[Dataset records]

-- ==== Sys2Proof/Machine/Access.lean ====
section
/-! DEFINITION. From an address to bytes: the windows of the virtual address space (R56 to R60), page tables, TLBs and page
faults (R400 to R404), frame ownership and windows between partitions (R394, R396, R397), permission tags and the event log
(R95, R96, R410, R411), the rings the device writes (R425), and code objects (R388). -/

namespace Sys2Proof.Machine

/-! Frames and pages. -/

/-- The package number of a physical address (R62). -/
def pkgOf (pa : Nat) : Nat := pa / 2 ^ 42
/-- Local memory occupies local addresses below 2^40 (R62). -/
def isMem (pa : Nat) : Bool := decide (pa % 2 ^ 42 < 2 ^ 40)
/-- The die that homes a local address (R65). -/
def dieOf (pa : Nat) : Nat := bitsN pa 39 37
/-- The ownership byte of the frame of an address (R393). -/
def State.frameOf (s : State) (pa : Nat) : Byte := rd s.frames (pa / 2 ^ 21)
/-- The owner of a frame, none where it is not owned. -/
def State.ownerOf (s : State) (pa : Nat) : Option (BitVec 6) :=
  let f := s.frameOf pa
  if f.getLsbD 7 && isMem pa then some (f.extractLsb' 0 6) else none

/-- Every frame of a page belongs to an owner (R402). -/
def State.framesOf (s : State) (pa size : Nat) (owner : BitVec 6) : Bool :=
  (List.range ((size + 2 ^ 21 - 1) / 2 ^ 21)).all fun k => s.ownerOf (pa + k * 2 ^ 21) == some owner
/-- The index ranges of a virtual address by level (R402). -/
def walkIdx (va level : Nat) : Nat :=
  match level with
  | 0 => bitsN va 55 47
  | 1 => bitsN va 46 38
  | 2 => bitsN va 37 30
  | 3 => bitsN va 29 21
  | _ => bitsN va 20 16
/-- Page size of a leaf by level. -/
def pageSize (level : Nat) : Nat := if level = 2 then 2 ^ 30 else if level = 3 then 2 ^ 21 else 2 ^ 16

/-- Faults of a walk, numbered as in Table 20.2. -/
inductive WalkFault where
  | notPresent | malformed | owner
deriving DecidableEq, Repr
def WalkFault.code : WalkFault → Nat
  | .notPresent => 0 | .malformed => 1 | .owner => 2

/-- The walk of R402 from a level, its table at `t`: the leaf and its page size. Reads are checked against the frame map. -/
def walkFrom (s : State) (part : BitVec 6) (va : Nat) : Nat → Nat → Nat → Except WalkFault (Leaf × Nat)
  | 0, _, _ => .error .malformed
  | fuel + 1, level, t =>
    let ea := t + 16 * walkIdx va level
    if s.ownerOf ea != some part then .error .owner
    else
      let e := rdNat s.mem ea 16
      let v : Bool := e % 2 == 1
      let leaf : Bool := e / 2 % 2 == 1
      let pa := bitsN e 55 16 * 2 ^ 16
      if !v then .error .notPresent
      else if bitsN e 15 3 != 0 || bitsN e 100 56 != 0 || (!leaf && (bitsN e 127 101 != 0 || bitsN e 2 2 != 0))
          || (leaf && decide (level < 2)) || (!leaf && level == 4) then .error .malformed
      else if leaf then
        let size := pageSize level
        if pa % size != 0 then .error .malformed
        else if !s.framesOf pa size (BitVec.ofNat 6 (bitsN e 127 122)) then .error .owner
        else .ok ({ pa := pa, owner := BitVec.ofNat 6 (bitsN e 127 122), key := BitVec.ofNat 9 (bitsN e 121 113),
                    tag := BitVec.ofNat 12 (bitsN e 112 101), xo := bitsN e 2 2 == 1 }, size)
      else walkFrom s part va fuel (level + 1) pa

/-- A root with bits 15:0 set disables translation: every global access faults (R400). -/
def State.xlOff (s : State) (part : BitVec 6) : Bool := (s.pr part 0x5000).toNat % 65536 != 0
/-- The die of a core, counted over the package. -/
def dieOfCore (core : Nat) : Nat := core / 24 / 6
/-- The bits of a virtual address that a table entry at a level stands for: those from the level's lowest index bit up. -/
def walkLow (level : Nat) : Nat := match level with | 0 => 47 | 1 => 38 | 2 => 30 | 3 => 21 | _ => 16
def walkKey (va level : Nat) : Nat := va / 2 ^ walkLow level
/-- Where a walk begins (R403): below the deepest table entry of the address that the walk caches hold, else at PTROOT. -/
def State.walkStart (s : State) (part : BitVec 6) (va : Nat) : Nat × Nat :=
  ([3, 2, 1, 0].findSome? fun level =>
    (s.walks.find? fun w => w.part == part && w.level == level && w.idx == walkKey va level).map fun w => (level + 1, w.next)).getD
    (0, (s.pr part 0x5000).toNat)
/-- The walk of a partition's tables. -/
def walk (s : State) (part : BitVec 6) (va : Nat) : Except WalkFault (Leaf × Nat) :=
  let b := s.walkStart part va
  walkFrom s part va (5 - b.1) b.1 b.2
/-- The table entries that a walk goes through from a level on. -/
def walkPath (s : State) (part : BitVec 6) (va : Nat) : Nat → Nat → Nat → List WalkEntry
  | 0, _, _ => []
  | fuel + 1, level, t =>
    let e := rdNat s.mem (t + 16 * walkIdx va level) 16
    if e % 2 = 0 || e / 2 % 2 = 1 then []
    else
      let next := bitsN e 55 16 * 2 ^ 16
      { part := part, level := level, idx := walkKey va level, next := next } :: walkPath s part va fuel (level + 1) next

/-- Where a translated byte lies; `page`: the virtual address of its page. -/
structure Xl where
  pa : Nat
  leaf : Leaf
  page : Nat
deriving DecidableEq, Repr, Inhabited

/-- What a translation leaves behind: entries for TLBs and for the walk caches. -/
structure Fill where
  tlb : List TlbEntry
  walks : List WalkEntry
deriving DecidableEq, Repr, Inhabited

/-- The TLB behind one: that of its die behind a core's. -/
def Mmu.next : Mmu → Option Mmu
  | .core c => some (.die (dieOfCore c))
  | .die _ => none
/-- The entry of a TLB that covers an address. -/
def State.tlbHit (s : State) (m : Mmu) (part : BitVec 6) (va : Nat) : Option TlbEntry :=
  s.tlb.find? fun e => e.mmu == m && e.part == part && decide (e.va ≤ va ∧ va < e.va + e.size)
/-- Translation for a core or for a unit of a die (R403): a hit is the whole leaf result of an earlier walk. -/
def State.lookup (s : State) (m : Mmu) (part : BitVec 6) (va : Nat) : Except WalkFault (Xl × Fill) :=
  if s.xlOff part then .error .notPresent
  else
  match s.tlbHit m part va with
  | some e => .ok ({ pa := e.leaf.pa + (va - e.va), leaf := e.leaf, page := e.va }, { tlb := [], walks := [] })
  | none =>
    match m.next.bind fun n => s.tlbHit n part va with
    | some e => .ok ({ pa := e.leaf.pa + (va - e.va), leaf := e.leaf, page := e.va }, { tlb := [{ e with mmu := m }], walks := [] })
    | none =>
      match walk s part va with
      | .error f => .error f
      | .ok (leaf, size) =>
        let base := va / size * size
        let b := s.walkStart part va
        .ok ({ pa := leaf.pa + (va - base), leaf := leaf, page := base },
          { tlb := (m :: m.next.toList).map fun n => { mmu := n, part := part, va := base, size := size, leaf := leaf }
            walks := walkPath s part va (5 - b.1) b.1 b.2 })

/-- Entries of a TLB (R403). -/
def Mmu.room : Mmu → Nat
  | .core _ => Config.microTlbEntries
  | .die _ => Config.tlbEntries
/-- A TLB entry is kept, the oldest of its TLB leaving where that is full. -/
def tlbAdd (tlb : List TlbEntry) (e : TlbEntry) : List TlbEntry :=
  let own := tlb.filter fun x => x.mmu == e.mmu
  (if own.length < e.mmu.room then tlb else match own with | o :: _ => tlb.erase o | [] => tlb) ++ [e]
/-- TLBs and walk caches keep what a translation has found; the walk caches hold as many entries as they have room for, a free number. -/
def State.fillTlb (s : State) (f : Fill) : State :=
  { s with tlb := f.tlb.foldl tlbAdd s.tlb
           walks := if f.walks.isEmpty then s.walks else (s.walks ++ f.walks).drop ((s.walks ++ f.walks).length - Config.walkEntries) }
/-- The TLB of the units that belong to no bulkhead: the front end, the dispatcher of rings and object tables (notes/assumptions/17.md). -/
def frontMmu : Mmu := .die 0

[/Dataset records]

■ What you will do
From the first line of the material above down to the line with "address (R62). -/", output each line exactly; include both of those lines and add no others.

■ Task result
-- ==== Sys2Proof/Machine/Access.lean ====
section
/-! DEFINITION. From an address to bytes: the windows of the virtual address space (R56 to R60), page tables, TLBs and page
faults (R400 to R404), frame ownership and windows between partitions (R394, R396, R397), permission tags and the event log
(R95, R96, R410, R411), the rings the device writes (R425), and code objects (R388). -/

namespace Sys2Proof.Machine

/-! Frames and pages. -/

/-- The package number of a physical address (R62). -/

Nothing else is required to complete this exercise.